Nothing outside the range is wanted. Repeat exactly the lines below from the one with "spriteStatus_low _ _⟩" through the one with "u.outputs with screen".

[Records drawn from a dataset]

————————

-- ==== Sys2Proof/Laws/Advance.lean ====
section
/-! SUPPORT. What advancing the VDP can change: two counters and the status byte of the VDP, the CPU's request, the outputs and the free
draws; where its position ends; and that it keeps the invariant. -/

namespace Sys2Proof.Machine.State

open Sys2Proof.Safety

variable (s : State)

/-- Rendering a line changes the status byte, the pixel buffer and the free draws. -/
theorem render_changes (y : Nat) : ∃ st f n,
    s.render y = { s with
      vdp := { s.vdp with status := st }
      outputs := { s.outputs with screen := putLine s.outputs.screen y (lineOf f) }
      freeDraws := n } ∧
    (s.vdp.status &&& 0x1F = 0 → st &&& 0x1F = 0) := by
  unfold render
  dsimp only
  split
  · exact ⟨_, _, _, rfl, id⟩
  · split
    · exact ⟨_, _, _, rfl, spriteStatus_low _ _⟩
    · exact ⟨_, _, _, rfl, id⟩

theorem render_elim {P : State → Prop} (u : State) (y : Nat)
    (h : ∀ st f n, (u.vdp.status &&& 0x1F = 0 → st &&& 0x1F = 0) → P { u with
      vdp := { u.vdp with status := st }
      outputs := { u.outputs with screen := putLine u.outputs.screen y (lineOf f) }
      freeDraws := n }) : P (u.render y) := by
  obtain ⟨st, f, n, e, hs⟩ := u.render_changes y
  rw [e]
  exact h st f n hs

theorem lineCounterEvent_changes (v : Vdp) (l : Nat) : ∃ lc b, v.lineCounterEvent l = ({ v with lineCounter := lc }, b) := by
  unfold Vdp.lineCounterEvent
  (repeat' split) <;> exact ⟨_, _, rfl⟩

/-- The state after scanline crossings: everything but what is named is as before. -/
def crossed (k : Nat) (st lc : Byte) (p : Bool) (scr : List (Nat × List Rgba)) (fr : Bool) (n : Nat) : State :=
  { s with
    vdp := { s.vdp with
      hCounter := s.vdp.hCounter - 228 * k
      line := (s.vdp.line + k) % 262
      vCounter := if k = 0 then s.vdp.vCounter else vcount ((s.vdp.line + k) % 262)
      status := st
      lineCounter := lc }
    pendingInt := p
    outputs := { screen := scr, frameDone := fr, audio := s.outputs.audio }
    freeDraws := n }

/-- `t` is `s` after `k` scanline crossings: what else holds of the values that changed. -/
def Crossed (k : Nat) (fr : Bool) (t : State) : Prop :=
  ∃ st lc p scr n, t = s.crossed k st lc p scr fr n ∧ (s.vdp.status &&& 0x1F = 0 → st &&& 0x1F = 0) ∧
    (s.pendingInt = true → p = true) ∧ (ScreenOk s.outputs.screen → ScreenOk scr)

/-- One crossing. -/
theorem crossLine_changes :
    s.Crossed 1 (s.outputs.frameDone || decide ((s.vdp.line + 1) % 262 = 0)) s.crossLine := by
  obtain ⟨lc, b, h⟩ := lineCounterEvent_changes
    { s.vdp with hCounter := s.vdp.hCounter - 228, line := (s.vdp.line + 1) % 262, vCounter := vcount ((s.vdp.line + 1) % 262) }
    ((s.vdp.line + 1) % 262)
  have hst : ∀ x : Byte, x &&& 0x1F = 0 → (x ||| 0x80) &&& 0x1F = 0 := by decide
  unfold crossLine
  simp only [Config.linesPerFrame, Config.cyclesPerLine, Config.activeLines, h, Vdp.frameInterruptEvent]
  clear h
  by_cases h0 : (s.vdp.line + 1) % 262 = 0
  · have hd : ¬ s.vdp.line < 192 := by omega
    rw [decide_eq_true h0, Bool.or_true]
    simp only [h0, if_true, hd, if_false, show ¬ (0 = 192) by decide]
    exact ⟨_, _, _, _, _, by rw [crossed, h0]; rfl, id, fun e => by rw [e]; rfl, id⟩
  · rw [decide_eq_false h0, Bool.or_false]
    simp only [h0, if_false]
    by_cases hd : s.vdp.line < 192
    · simp only [hd, if_true]
      by_cases hf : (s.vdp.line + 1) % 262 = 192
      · simp only [hf, if_true]
        exact render_elim _ _ fun st f n hs => ⟨st, lc, _, _, n,
          by simp only [crossed, hf, Nat.one_ne_zero, if_false, Nat.mul_one]; rfl,
          fun e => hs (hst _ e), fun e => by rw [e]; rfl, fun e => e.putLine hd f⟩
      · simp only [hf, if_false]
        exact render_elim _ _ fun st f n hs => ⟨st, lc, _, _, n,
          by simp only [crossed, Nat.one_ne_zero, if_false, Nat.mul_one]; rfl,
          hs, fun e => by rw [e]; rfl, fun e => e.putLine hd f⟩
    · simp only [hd, if_false]
      by_cases hf : (s.vdp.line + 1) % 262 = 192
      · simp only [hf, if_true]
        exact ⟨_, _, _, _, _, by rw [crossed, hf]; rfl, fun e => hst _ e, fun e => by rw [e]; rfl, id⟩
      · simp only [hf, if_false]
        exact ⟨_, _, _, _, _, rfl, id, fun e => by rw [e]; rfl, id⟩

/-- Any number of crossings. -/
theorem crossLines_changes (k : Nat) (hl : s.vdp.line < 262) :
    s.Crossed k (s.outputs.frameDone || decide (262 ≤ s.vdp.line + k)) (crossLines k s) := by
  induction k generalizing s with
  | zero =>
    refine ⟨s.vdp.status, s.vdp.lineCounter, s.pendingInt, s.outputs.screen, s.freeDraws, ?_, id, id, id⟩
    have : decide (262 ≤ s.vdp.line + 0) = false := by simp; omega
    rw [this]
    simp only [crossLines, crossed, Bool.or_false, Nat.add_zero, Nat.mod_eq_of_lt hl, Nat.mul_zero, Nat.sub_zero, if_true]
  | succ k ih =>
    obtain ⟨st, lc, p, scr, n, h, h1, h2, h3⟩ := s.crossLine_changes
    have hl' : (s.crossLine).vdp.line < 262 := by
      rw [h]
      exact Nat.mod_lt _ (by decide)
    obtain ⟨st', lc', p', scr', n', h', h1', h2', h3'⟩ := ih s.crossLine hl'
    refine ⟨st', lc', p', scr', n', ?_, fun e => h1' (by rw [h]; exact h1 e), fun e => h2' (by rw [h]; exact h2 e),
      fun e => h3' (by rw [h]; exact h3 e)⟩
    rw [crossLines, h', h]
    have e1 : ((s.vdp.line + 1) % 262 + k) % 262 = (s.vdp.line + (k + 1)) % 262 := by omega
    have e2 : s.vdp.hCounter - 228 * 1 - 228 * k = s.vdp.hCounter - 228 * (k + 1) := by omega
    have e3 : (s.outputs.frameDone || decide ((s.vdp.line + 1) % 262 = 0) || decide (262 ≤ (s.vdp.line + 1) % 262 + k)) =
        (s.outputs.frameDone || decide (262 ≤ s.vdp.line + (k + 1))) := by
      rw [Bool.or_assoc, ← Bool.decide_or]
      congr 1
      exact decide_eq_decide.2 (by omega)
    have e4 : (if k = 0 then vcount ((s.vdp.line + 1) % 262) else vcount ((s.vdp.line + (k + 1)) % 262)) =
        vcount ((s.vdp.line + (k + 1)) % 262) := by
      split
      · next e => rw [e]
      · rfl
    simp only [crossed, e1, e2, e3, Nat.succ_ne_zero, if_false, e4]

/-- All an advance can do. -/
theorem advance_changes (n : Nat) (hl : s.vdp.line < 262) :
    Crossed { s with vdp := { s.vdp with hCounter := s.vdp.hCounter + n }, outputs := { s.outputs with frameDone := false } }
      ((s.vdp.hCounter + n) / 228) (decide (262 ≤ s.vdp.line + (s.vdp.hCounter + n) / 228)) (s.advance n) := by
  have h := crossLines_changes
    { s with vdp := { s.vdp with hCounter := s.vdp.hCounter + n }, outputs := { s.outputs with frameDone := false } }
    ((s.vdp.hCounter + n) / 228) hl
  rwa [Bool.false_or] at h

end Sys2Proof.Machine.State

namespace Sys2Proof.Safety

open Sys2Proof.Machine

/-- An advance keeps the invariant. -/
theorem Inv.advance {s : State} (h : Inv s) (n : Nat) : Inv (s.advance n) := by
  obtain ⟨st, lc, p, scr, d, e, h1, _, h3⟩ := s.advance_changes n h.vdp.line
  rw [e]
  refine ⟨h.mmu, ⟨h.vdp.vram, h.vdp.cram, Nat.mod_lt _ (by decide), ?_, ?_, h1 h.vdp.status⟩, h.fifo, h3 h.screen⟩
  · show s.vdp.hCounter + n - 228 * ((s.vdp.hCounter + n) / 228) < 228
    omega
  · show (if _ then s.vdp.vCounter else _) = vcount _
    split
    · next e0 =>
      show _ = vcount ((s.vdp.line + (s.vdp.hCounter + n) / 228) % 262)
      rw [e0, Nat.add_zero, Nat.mod_eq_of_lt h.vdp.line, h.vdp.vCounter]
    · rfl

end Sys2Proof.Safety
end

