-- ==== Sys2Proof/Laws/PerInstr.lean ====
section
/-! SUPPORT. One lemma for each constructor: the bytes that encode a well-formed instruction decode to it, whatever bytes come after them
(`DecodeEncode`). -/

namespace Sys2Proof.Laws.DecodeEncode

open Sys2Proof.Safety

/-- The encoding of `i` decodes to `i`, at every value of its operands. -/
def Statement (i : Instr) : Prop :=
  i.wf = true → ∀ b0 b1 b2 b3 : Byte, encode i <+: [b0, b1, b2, b3] → decode b0 b1 b2 b3 = .instr (tableAt b0 b1) i

/-- The values of a three-bit field. -/
theorem eight (b : BitVec 3) : b = 0 ∨ b = 1 ∨ b = 2 ∨ b = 3 ∨ b = 4 ∨ b = 5 ∨ b = 6 ∨ b = 7 := by
  revert b
  decide

theorem one {a b0 b1 b2 b3 : Byte} (h : [a] <+: [b0, b1, b2, b3]) : b0 = a := by
  simpa using (List.cons_prefix_cons.1 h).1.symm

theorem two {a b b0 b1 b2 b3 : Byte} (h : [a, b] <+: [b0, b1, b2, b3]) : b0 = a ∧ b1 = b :=
  ⟨(List.cons_prefix_cons.1 h).1.symm, one (b2 := b3) (b3 := b3) (b1 := b2)
    (by
      have h' := (List.cons_prefix_cons.1 h).2
      exact List.cons_prefix_cons.2 ⟨(List.cons_prefix_cons.1 h').1, List.nil_prefix⟩)⟩

theorem three {a b c b0 b1 b2 b3 : Byte} (h : [a, b, c] <+: [b0, b1, b2, b3]) : b0 = a ∧ b1 = b ∧ b2 = c := by
  have h1 := List.cons_prefix_cons.1 h
  have h2 := List.cons_prefix_cons.1 h1.2
  have h3 := List.cons_prefix_cons.1 h2.2
  exact ⟨h1.1.symm, h2.1.symm, h3.1.symm⟩

theorem four {a b c d b0 b1 b2 b3 : Byte} (h : [a, b, c, d] <+: [b0, b1, b2, b3]) :
    b0 = a ∧ b1 = b ∧ b2 = c ∧ b3 = d := by
  have h1 := List.cons_prefix_cons.1 h
  have h2 := List.cons_prefix_cons.1 h1.2
  have h3 := List.cons_prefix_cons.1 h2.2
  have h4 := List.cons_prefix_cons.1 h3.2
  exact ⟨h1.1.symm, h2.1.symm, h3.1.symm, h4.1.symm⟩

theorem nop : Statement .nop := by
  intro _ b0 b1 b2 b3 hp
  obtain rfl := one hp
  rfl

theorem exAfAf : Statement .exAfAf := by
  intro _ b0 b1 b2 b3 hp
  obtain rfl := one hp
  rfl

theorem djnzE (e : Byte) : Statement (.djnzE e) := by
  intro _ b0 b1 b2 b3 hp
  obtain ⟨rfl, rfl⟩ := two hp
  rfl

theorem jrE (e : Byte) : Statement (.jrE e) := by
  intro _ b0 b1 b2 b3 hp
  obtain ⟨rfl, rfl⟩ := two hp
  rfl

theorem jrNzE (e : Byte) : Statement (.jrNzE e) := by
  intro _ b0 b1 b2 b3 hp
  obtain ⟨rfl, rfl⟩ := two hp
  rfl

theorem jrZE (e : Byte) : Statement (.jrZE e) := by
  intro _ b0 b1 b2 b3 hp
  obtain ⟨rfl, rfl⟩ := two hp
  rfl

theorem jrNcE (e : Byte) : Statement (.jrNcE e) := by
  intro _ b0 b1 b2 b3 hp
  obtain ⟨rfl, rfl⟩ := two hp
  rfl

theorem jrCE (e : Byte) : Statement (.jrCE e) := by
  intro _ b0 b1 b2 b3 hp
  obtain ⟨rfl, rfl⟩ := two hp
  rfl

theorem ldDdNn (p : Pair) (nn : Word) : Statement (.ldDdNn p nn) := by
  intro _ b0 b1 b2 b3 hp
  obtain ⟨rfl, rfl, rfl⟩ := three hp
  cases p <;> exact congrArg (fun v => Decoded.instr _ (.ldDdNn _ v)) (wordOf_hiByte_loByte nn)

theorem addHlSs (p : Pair) : Statement (.addHlSs p) := by
  intro _ b0 b1 b2 b3 hp
  obtain rfl := one hp
  cases p <;> rfl

theorem ldIndBcA : Statement .ldIndBcA := by
  intro _ b0 b1 b2 b3 hp
  obtain rfl := one hp
  rfl

theorem ldAIndBc : Statement .ldAIndBc := by
  intro _ b0 b1 b2 b3 hp
  obtain rfl := one hp
  rfl

theorem ldIndDeA : Statement .ldIndDeA := by
  intro _ b0 b1 b2 b3 hp
  obtain rfl := one hp
  rfl

theorem ldAIndDe : Statement .ldAIndDe := by
  intro _ b0 b1 b2 b3 hp
  obtain rfl := one hp
  rfl

theorem ldIndNnHl (nn : Word) : Statement (.ldIndNnHl nn) := by
  intro _ b0 b1 b2 b3 hp
  obtain ⟨rfl, rfl, rfl⟩ := three hp
  exact congrArg (fun v => Decoded.instr _ (.ldIndNnHl v)) (wordOf_hiByte_loByte nn)

theorem ldHlIndNn (nn : Word) : Statement (.ldHlIndNn nn) := by
  intro _ b0 b1 b2 b3 hp
  obtain ⟨rfl, rfl, rfl⟩ := three hp
  exact congrArg (fun v => Decoded.instr _ (.ldHlIndNn v)) (wordOf_hiByte_loByte nn)

theorem ldIndNnA (nn : Word) : Statement (.ldIndNnA nn) := by
  intro _ b0 b1 b2 b3 hp
  obtain ⟨rfl, rfl, rfl⟩ := three hp
  exact congrArg (fun v => Decoded.instr _ (.ldIndNnA v)) (wordOf_hiByte_loByte nn)

theorem ldAIndNn (nn : Word) : Statement (.ldAIndNn nn) := by
  intro _ b0 b1 b2 b3 hp
  obtain ⟨rfl, rfl, rfl⟩ := three hp
  exact congrArg (fun v => Decoded.instr _ (.ldAIndNn v)) (wordOf_hiByte_loByte nn)

theorem incSs (p : Pair) : Statement (.incSs p) := by
  intro _ b0 b1 b2 b3 hp
  obtain rfl := one hp
  cases p <;> rfl

theorem decSs (p : Pair) : Statement (.decSs p) := by
  intro _ b0 b1 b2 b3 hp
  obtain rfl := one hp
  cases p <;> rfl

theorem incR (r : Reg8) : Statement (.incR r) := by
  intro _ b0 b1 b2 b3 hp
  obtain rfl := one hp
  cases r <;> rfl

theorem incIndHl : Statement .incIndHl := by
  intro _ b0 b1 b2 b3 hp
  obtain rfl := one hp
  rfl

theorem decR (r : Reg8) : Statement (.decR r) := by
  intro _ b0 b1 b2 b3 hp
  obtain rfl := one hp
  cases r <;> rfl

theorem decIndHl : Statement .decIndHl := by
  intro _ b0 b1 b2 b3 hp
  obtain rfl := one hp
  rfl

theorem ldRN (r : Reg8) (n : Byte) : Statement (.ldRN r n) := by
  intro _ b0 b1 b2 b3 hp
  obtain ⟨rfl, rfl⟩ := two hp
  cases r <;> rfl

theorem ldIndHlN (n : Byte) : Statement (.ldIndHlN n) := by
  intro _ b0 b1 b2 b3 hp
  obtain ⟨rfl, rfl⟩ := two hp
  rfl

theorem rlca : Statement .rlca := by
  intro _ b0 b1 b2 b3 hp
  obtain rfl := one hp
  rfl

theorem rrca : Statement .rrca := by
  intro _ b0 b1 b2 b3 hp
  obtain rfl := one hp
  rfl

theorem rla : Statement .rla := by
  intro _ b0 b1 b2 b3 hp
  obtain rfl := one hp
  rfl

theorem rra : Statement .rra := by
  intro _ b0 b1 b2 b3 hp
  obtain rfl := one hp
  rfl

theorem daa : Statement .daa := by
  intro _ b0 b1 b2 b3 hp
  obtain rfl := one hp
  rfl

theorem cpl : Statement .cpl := by
  intro _ b0 b1 b2 b3 hp
  obtain rfl := one hp
  rfl

theorem scf : Statement .scf := by
  intro _ b0 b1 b2 b3 hp
  obtain rfl := one hp
  rfl

theorem ccf : Statement .ccf := by
  intro _ b0 b1 b2 b3 hp
  obtain rfl := one hp
  rfl

theorem ldRR (r : Reg8) (q : Reg8) : Statement (.ldRR r q) := by
  intro _ b0 b1 b2 b3 hp
  obtain rfl := one hp
  cases r <;> cases q <;> rfl

theorem ldRIndHl (r : Reg8) : Statement (.ldRIndHl r) := by
  intro _ b0 b1 b2 b3 hp
  obtain rfl := one hp
  cases r <;> rfl

theorem ldIndHlR (r : Reg8) : Statement (.ldIndHlR r) := by
  intro _ b0 b1 b2 b3 hp
  obtain rfl := one hp
  cases r <;> rfl

theorem halt : Statement .halt := by
  intro _ b0 b1 b2 b3 hp
  obtain rfl := one hp
  rfl

theorem addAR (r : Reg8) : Statement (.addAR r) := by
  intro _ b0 b1 b2 b3 hp
  obtain rfl := one hp
  cases r <;> rfl

theorem addAIndHl : Statement .addAIndHl := by
  intro _ b0 b1 b2 b3 hp
  obtain rfl := one hp
  rfl

theorem addAN (n : Byte) : Statement (.addAN n) := by
  intro _ b0 b1 b2 b3 hp
  obtain ⟨rfl, rfl⟩ := two hp
  rfl

theorem adcAR (r : Reg8) : Statement (.adcAR r) := by
  intro _ b0 b1 b2 b3 hp
  obtain rfl := one hp
  cases r <;> rfl

theorem adcAIndHl : Statement .adcAIndHl := by
  intro _ b0 b1 b2 b3 hp
  obtain rfl := one hp
  rfl

theorem adcAN (n : Byte) : Statement (.adcAN n) := by
  intro _ b0 b1 b2 b3 hp
  obtain ⟨rfl, rfl⟩ := two hp
  rfl

theorem subR (r : Reg8) : Statement (.subR r) := by
  intro _ b0 b1 b2 b3 hp
  obtain rfl := one hp
  cases r <;> rfl

theorem subIndHl : Statement .subIndHl := by
  intro _ b0 b1 b2 b3 hp
  obtain rfl := one hp
  rfl

theorem subN (n : Byte) : Statement (.subN n) := by
  intro _ b0 b1 b2 b3 hp
  obtain ⟨rfl, rfl⟩ := two hp
  rfl

theorem sbcAR (r : Reg8) : Statement (.sbcAR r) := by
  intro _ b0 b1 b2 b3 hp
  obtain rfl := one hp
  cases r <;> rfl

theorem sbcAIndHl : Statement .sbcAIndHl := by
  intro _ b0 b1 b2 b3 hp
  obtain rfl := one hp
  rfl

theorem sbcAN (n : Byte) : Statement (.sbcAN n) := by
  intro _ b0 b1 b2 b3 hp
  obtain ⟨rfl, rfl⟩ := two hp
  rfl

theorem andR (r : Reg8) : Statement (.andR r) := by
  intro _ b0 b1 b2 b3 hp
  obtain rfl := one hp
  cases r <;> rfl

theorem andIndHl : Statement .andIndHl := by
  intro _ b0 b1 b2 b3 hp
  obtain rfl := one hp
  rfl

theorem andN (n : Byte) : Statement (.andN n) := by
  intro _ b0 b1 b2 b3 hp
  obtain ⟨rfl, rfl⟩ := two hp
  rfl

theorem xorR (r : Reg8) : Statement (.xorR r) := by
  intro _ b0 b1 b2 b3 hp
  obtain rfl := one hp
  cases r <;> rfl

theorem xorIndHl : Statement .xorIndHl := by
  intro _ b0 b1 b2 b3 hp
  obtain rfl := one hp
  rfl

theorem xorN (n : Byte) : Statement (.xorN n) := by
  intro _ b0 b1 b2 b3 hp
  obtain ⟨rfl, rfl⟩ := two hp
  rfl

theorem orR (r : Reg8) : Statement (.orR r) := by
  intro _ b0 b1 b2 b3 hp
  obtain rfl := one hp
  cases r <;> rfl

theorem orIndHl : Statement .orIndHl := by
  intro _ b0 b1 b2 b3 hp
  obtain rfl := one hp
  rfl

theorem orN (n : Byte) : Statement (.orN n) := by
  intro _ b0 b1 b2 b3 hp
  obtain ⟨rfl, rfl⟩ := two hp
  rfl

theorem cpR (r : Reg8) : Statement (.cpR r) := by
  intro _ b0 b1 b2 b3 hp
  obtain rfl := one hp
  cases r <;> rfl

theorem cpIndHl : Statement .cpIndHl := by
  intro _ b0 b1 b2 b3 hp
  obtain rfl := one hp
  rfl

theorem cpN (n : Byte) : Statement (.cpN n) := by
  intro _ b0 b1 b2 b3 hp
  obtain ⟨rfl, rfl⟩ := two hp
  rfl

theorem retCc (cc : Cond) : Statement (.retCc cc) := by
  intro _ b0 b1 b2 b3 hp
  obtain rfl := one hp
  cases cc <;> rfl

theorem popQq (p : QPair) : Statement (.popQq p) := by
  intro _ b0 b1 b2 b3 hp
  obtain rfl := one hp
  cases p <;> rfl

theorem ret : Statement .ret := by
  intro _ b0 b1 b2 b3 hp
  obtain rfl := one hp
  rfl

theorem exx : Statement .exx := by
  intro _ b0 b1 b2 b3 hp
  obtain rfl := one hp
  rfl

theorem jpHl : Statement .jpHl := by
  intro _ b0 b1 b2 b3 hp
  obtain rfl := one hp
  rfl

theorem ldSpHl : Statement .ldSpHl := by
  intro _ b0 b1 b2 b3 hp
  obtain rfl := one hp
  rfl

theorem jpCcNn (cc : Cond) (nn : Word) : Statement (.jpCcNn cc nn) := by
  intro _ b0 b1 b2 b3 hp
  obtain ⟨rfl, rfl, rfl⟩ := three hp
  cases cc <;> exact congrArg (fun v => Decoded.instr _ (.jpCcNn _ v)) (wordOf_hiByte_loByte nn)

theorem jpNn (nn : Word) : Statement (.jpNn nn) := by
  intro _ b0 b1 b2 b3 hp
  obtain ⟨rfl, rfl, rfl⟩ := three hp
  exact congrArg (fun v => Decoded.instr _ (.jpNn v)) (wordOf_hiByte_loByte nn)

theorem outPortNA (n : Byte) : Statement (.outPortNA n) := by
  intro _ b0 b1 b2 b3 hp
  obtain ⟨rfl, rfl⟩ := two hp
  rfl

theorem inAPortN (n : Byte) : Statement (.inAPortN n) := by
  intro _ b0 b1 b2 b3 hp
  obtain ⟨rfl, rfl⟩ := two hp
  rfl

theorem exIndSpHl : Statement .exIndSpHl := by
  intro _ b0 b1 b2 b3 hp
  obtain rfl := one hp
  rfl

theorem exDeHl : Statement .exDeHl := by
  intro _ b0 b1 b2 b3 hp
  obtain rfl := one hp
  rfl

theorem di : Statement .di := by
  intro _ b0 b1 b2 b3 hp
  obtain rfl := one hp
  rfl

theorem ei : Statement .ei := by
  intro _ b0 b1 b2 b3 hp
  obtain rfl := one hp
  rfl

theorem callCcNn (cc : Cond) (nn : Word) : Statement (.callCcNn cc nn) := by
  intro _ b0 b1 b2 b3 hp
  obtain ⟨rfl, rfl, rfl⟩ := three hp
  cases cc <;> exact congrArg (fun v => Decoded.instr _ (.callCcNn _ v)) (wordOf_hiByte_loByte nn)

theorem pushQq (p : QPair) : Statement (.pushQq p) := by
  intro _ b0 b1 b2 b3 hp
  obtain rfl := one hp
  cases p <;> rfl

theorem callNn (nn : Word) : Statement (.callNn nn) := by
  intro _ b0 b1 b2 b3 hp
  obtain ⟨rfl, rfl, rfl⟩ := three hp
  exact congrArg (fun v => Decoded.instr _ (.callNn v)) (wordOf_hiByte_loByte nn)

theorem rstP (t : BitVec 3) : Statement (.rstP t) := by
  intro _ b0 b1 b2 b3 hp
  obtain rfl := one hp
  rcases eight t with rfl | rfl | rfl | rfl | rfl | rfl | rfl | rfl <;> rfl

theorem rlcR (r : Reg8) : Statement (.rlcR r) := by
  intro _ b0 b1 b2 b3 hp
  obtain ⟨rfl, rfl⟩ := two hp
  cases r <;> rfl

theorem rlcIndHl : Statement .rlcIndHl := by
  intro _ b0 b1 b2 b3 hp
  obtain ⟨rfl, rfl⟩ := two hp
  rfl

theorem rrcR (r : Reg8) : Statement (.rrcR r) := by
  intro _ b0 b1 b2 b3 hp
  obtain ⟨rfl, rfl⟩ := two hp
  cases r <;> rfl

theorem rrcIndHl : Statement .rrcIndHl := by
  intro _ b0 b1 b2 b3 hp
  obtain ⟨rfl, rfl⟩ := two hp
  rfl

theorem rlR (r : Reg8) : Statement (.rlR r) := by
  intro _ b0 b1 b2 b3 hp
  obtain ⟨rfl, rfl⟩ := two hp
  cases r <;> rfl

theorem rlIndHl : Statement .rlIndHl := by
  intro _ b0 b1 b2 b3 hp
  obtain ⟨rfl, rfl⟩ := two hp
  rfl

theorem rrR (r : Reg8) : Statement (.rrR r) := by
  intro _ b0 b1 b2 b3 hp
  obtain ⟨rfl, rfl⟩ := two hp
  cases r <;> rfl

theorem rrIndHl : Statement .rrIndHl := by
  intro _ b0 b1 b2 b3 hp
  obtain ⟨rfl, rfl⟩ := two hp
  rfl

theorem slaR (r : Reg8) : Statement (.slaR r) := by
  intro _ b0 b1 b2 b3 hp
  obtain ⟨rfl, rfl⟩ := two hp
  cases r <;> rfl

theorem slaIndHl : Statement .slaIndHl := by
  intro _ b0 b1 b2 b3 hp
  obtain ⟨rfl, rfl⟩ := two hp
  rfl

theorem sraR (r : Reg8) : Statement (.sraR r) := by
  intro _ b0 b1 b2 b3 hp
  obtain ⟨rfl, rfl⟩ := two hp
  cases r <;> rfl

theorem sraIndHl : Statement .sraIndHl := by
  intro _ b0 b1 b2 b3 hp
  obtain ⟨rfl, rfl⟩ := two hp
  rfl

theorem sllR (r : Reg8) : Statement (.sllR r) := by
  intro _ b0 b1 b2 b3 hp
  obtain ⟨rfl, rfl⟩ := two hp
  cases r <;> rfl

theorem sllIndHl : Statement .sllIndHl := by
  intro _ b0 b1 b2 b3 hp
  obtain ⟨rfl, rfl⟩ := two hp
  rfl

theorem srlR (r : Reg8) : Statement (.srlR r) := by
  intro _ b0 b1 b2 b3 hp
  obtain ⟨rfl, rfl⟩ := two hp
  cases r <;> rfl

theorem srlIndHl : Statement .srlIndHl := by
  intro _ b0 b1 b2 b3 hp
  obtain ⟨rfl, rfl⟩ := two hp
  rfl

theorem bitBR (b : BitVec 3) (r : Reg8) : Statement (.bitBR b r) := by
  intro _ b0 b1 b2 b3 hp
  obtain ⟨rfl, rfl⟩ := two hp
  rcases eight b with rfl | rfl | rfl | rfl | rfl | rfl | rfl | rfl <;> cases r <;> rfl

theorem bitBIndHl (b : BitVec 3) : Statement (.bitBIndHl b) := by
  intro _ b0 b1 b2 b3 hp
  obtain ⟨rfl, rfl⟩ := two hp
  rcases eight b with rfl | rfl | rfl | rfl | rfl | rfl | rfl | rfl <;> rfl

theorem resBR (b : BitVec 3) (r : Reg8) : Statement (.resBR b r) := by
  intro _ b0 b1 b2 b3 hp
  obtain ⟨rfl, rfl⟩ := two hp
  rcases eight b with rfl | rfl | rfl | rfl | rfl | rfl | rfl | rfl <;> cases r <;> rfl

theorem resBIndHl (b : BitVec 3) : Statement (.resBIndHl b) := by
  intro _ b0 b1 b2 b3 hp
  obtain ⟨rfl, rfl⟩ := two hp
  rcases eight b with rfl | rfl | rfl | rfl | rfl | rfl | rfl | rfl <;> rfl

theorem setBR (b : BitVec 3) (r : Reg8) : Statement (.setBR b r) := by
  intro _ b0 b1 b2 b3 hp
  obtain ⟨rfl, rfl⟩ := two hp
  rcases eight b with rfl | rfl | rfl | rfl | rfl | rfl | rfl | rfl <;> cases r <;> rfl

————————

§ **Answer to the exercise**
    · exact ⟨_, _, _, rfl, spriteStatus_low _ _⟩
    · exact ⟨_, _, _, rfl, id⟩

theorem render_elim {P : State → Prop} (u : State) (y : Nat)
    (h : ∀ st f n, (u.vdp.status &&& 0x1F = 0 → st &&& 0x1F = 0) → P { u with
      vdp := { u.vdp with status := st }
      outputs := { u.outputs with screen := putLine u.outputs.screen y (lineOf f) }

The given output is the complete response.